▸ Task
Which lines below fall between the one containing "BASE of a bank. -/" and the one containing "(acc + dur k)"? Repeat them exactly, counting both of those lines, and add nothing else.

▸ Supplied material
*-*-*

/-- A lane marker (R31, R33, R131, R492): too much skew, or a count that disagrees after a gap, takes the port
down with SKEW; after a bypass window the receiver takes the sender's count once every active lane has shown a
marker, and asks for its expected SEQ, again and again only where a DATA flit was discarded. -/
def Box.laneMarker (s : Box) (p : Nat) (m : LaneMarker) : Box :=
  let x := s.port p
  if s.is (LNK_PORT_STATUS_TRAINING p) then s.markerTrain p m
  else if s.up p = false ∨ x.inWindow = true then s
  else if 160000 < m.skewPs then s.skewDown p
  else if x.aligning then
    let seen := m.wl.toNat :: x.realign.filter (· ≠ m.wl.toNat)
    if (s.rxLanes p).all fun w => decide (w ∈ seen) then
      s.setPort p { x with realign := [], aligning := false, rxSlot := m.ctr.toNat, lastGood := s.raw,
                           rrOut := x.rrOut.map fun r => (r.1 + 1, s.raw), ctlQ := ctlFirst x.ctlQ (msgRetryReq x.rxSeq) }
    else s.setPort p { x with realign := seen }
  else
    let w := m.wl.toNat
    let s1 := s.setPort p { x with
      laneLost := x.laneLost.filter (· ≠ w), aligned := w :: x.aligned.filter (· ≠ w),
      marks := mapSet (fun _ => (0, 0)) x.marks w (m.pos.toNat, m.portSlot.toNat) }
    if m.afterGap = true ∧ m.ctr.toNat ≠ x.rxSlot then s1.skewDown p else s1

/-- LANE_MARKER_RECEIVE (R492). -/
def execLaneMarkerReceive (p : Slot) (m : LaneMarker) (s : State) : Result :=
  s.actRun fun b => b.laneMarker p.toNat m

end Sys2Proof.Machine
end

*-*-*

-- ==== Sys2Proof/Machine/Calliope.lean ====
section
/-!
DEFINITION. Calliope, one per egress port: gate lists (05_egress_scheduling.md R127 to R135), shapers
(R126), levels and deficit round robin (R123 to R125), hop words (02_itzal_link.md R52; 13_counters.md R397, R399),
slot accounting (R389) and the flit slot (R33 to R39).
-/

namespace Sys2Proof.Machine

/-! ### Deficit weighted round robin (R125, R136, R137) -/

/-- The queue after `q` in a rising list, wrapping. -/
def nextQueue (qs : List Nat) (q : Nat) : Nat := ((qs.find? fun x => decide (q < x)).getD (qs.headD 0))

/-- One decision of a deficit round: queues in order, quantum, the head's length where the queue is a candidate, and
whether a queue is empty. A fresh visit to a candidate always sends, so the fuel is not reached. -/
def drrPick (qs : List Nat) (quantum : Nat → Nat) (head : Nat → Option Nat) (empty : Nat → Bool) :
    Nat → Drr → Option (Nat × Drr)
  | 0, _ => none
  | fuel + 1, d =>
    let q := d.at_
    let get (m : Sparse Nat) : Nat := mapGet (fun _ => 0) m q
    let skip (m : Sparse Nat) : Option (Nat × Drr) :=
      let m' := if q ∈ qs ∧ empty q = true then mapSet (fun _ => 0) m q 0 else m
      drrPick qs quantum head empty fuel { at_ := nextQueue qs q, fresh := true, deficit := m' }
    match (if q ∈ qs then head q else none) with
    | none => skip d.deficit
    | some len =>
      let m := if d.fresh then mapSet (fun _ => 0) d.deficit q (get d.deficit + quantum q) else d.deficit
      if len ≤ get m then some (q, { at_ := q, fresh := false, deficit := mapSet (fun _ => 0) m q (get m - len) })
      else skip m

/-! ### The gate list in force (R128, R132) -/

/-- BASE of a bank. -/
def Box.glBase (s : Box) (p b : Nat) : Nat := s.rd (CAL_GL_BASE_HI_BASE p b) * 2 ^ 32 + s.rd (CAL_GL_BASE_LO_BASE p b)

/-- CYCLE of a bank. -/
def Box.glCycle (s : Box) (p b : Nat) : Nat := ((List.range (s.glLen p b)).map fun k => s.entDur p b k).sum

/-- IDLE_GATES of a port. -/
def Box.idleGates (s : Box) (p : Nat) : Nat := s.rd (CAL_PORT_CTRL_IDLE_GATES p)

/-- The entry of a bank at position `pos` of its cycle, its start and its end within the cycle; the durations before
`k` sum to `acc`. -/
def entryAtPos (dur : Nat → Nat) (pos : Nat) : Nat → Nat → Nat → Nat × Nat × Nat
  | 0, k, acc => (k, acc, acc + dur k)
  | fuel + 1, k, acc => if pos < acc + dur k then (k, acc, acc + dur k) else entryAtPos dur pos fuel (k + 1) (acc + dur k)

*-*-*

▸ Problem solution
/-- BASE of a bank. -/
def Box.glBase (s : Box) (p b : Nat) : Nat := s.rd (CAL_GL_BASE_HI_BASE p b) * 2 ^ 32 + s.rd (CAL_GL_BASE_LO_BASE p b)

/-- CYCLE of a bank. -/
def Box.glCycle (s : Box) (p b : Nat) : Nat := ((List.range (s.glLen p b)).map fun k => s.entDur p b k).sum

/-- IDLE_GATES of a port. -/
def Box.idleGates (s : Box) (p : Nat) : Nat := s.rd (CAL_PORT_CTRL_IDLE_GATES p)

/-- The entry of a bank at position `pos` of its cycle, its start and its end within the cycle; the durations before
`k` sum to `acc`. -/
def entryAtPos (dur : Nat → Nat) (pos : Nat) : Nat → Nat → Nat → Nat × Nat × Nat
  | 0, k, acc => (k, acc, acc + dur k)
  | fuel + 1, k, acc => if pos < acc + dur k then (k, acc, acc + dur k) else entryAtPos dur pos fuel (k + 1) (acc + dur k)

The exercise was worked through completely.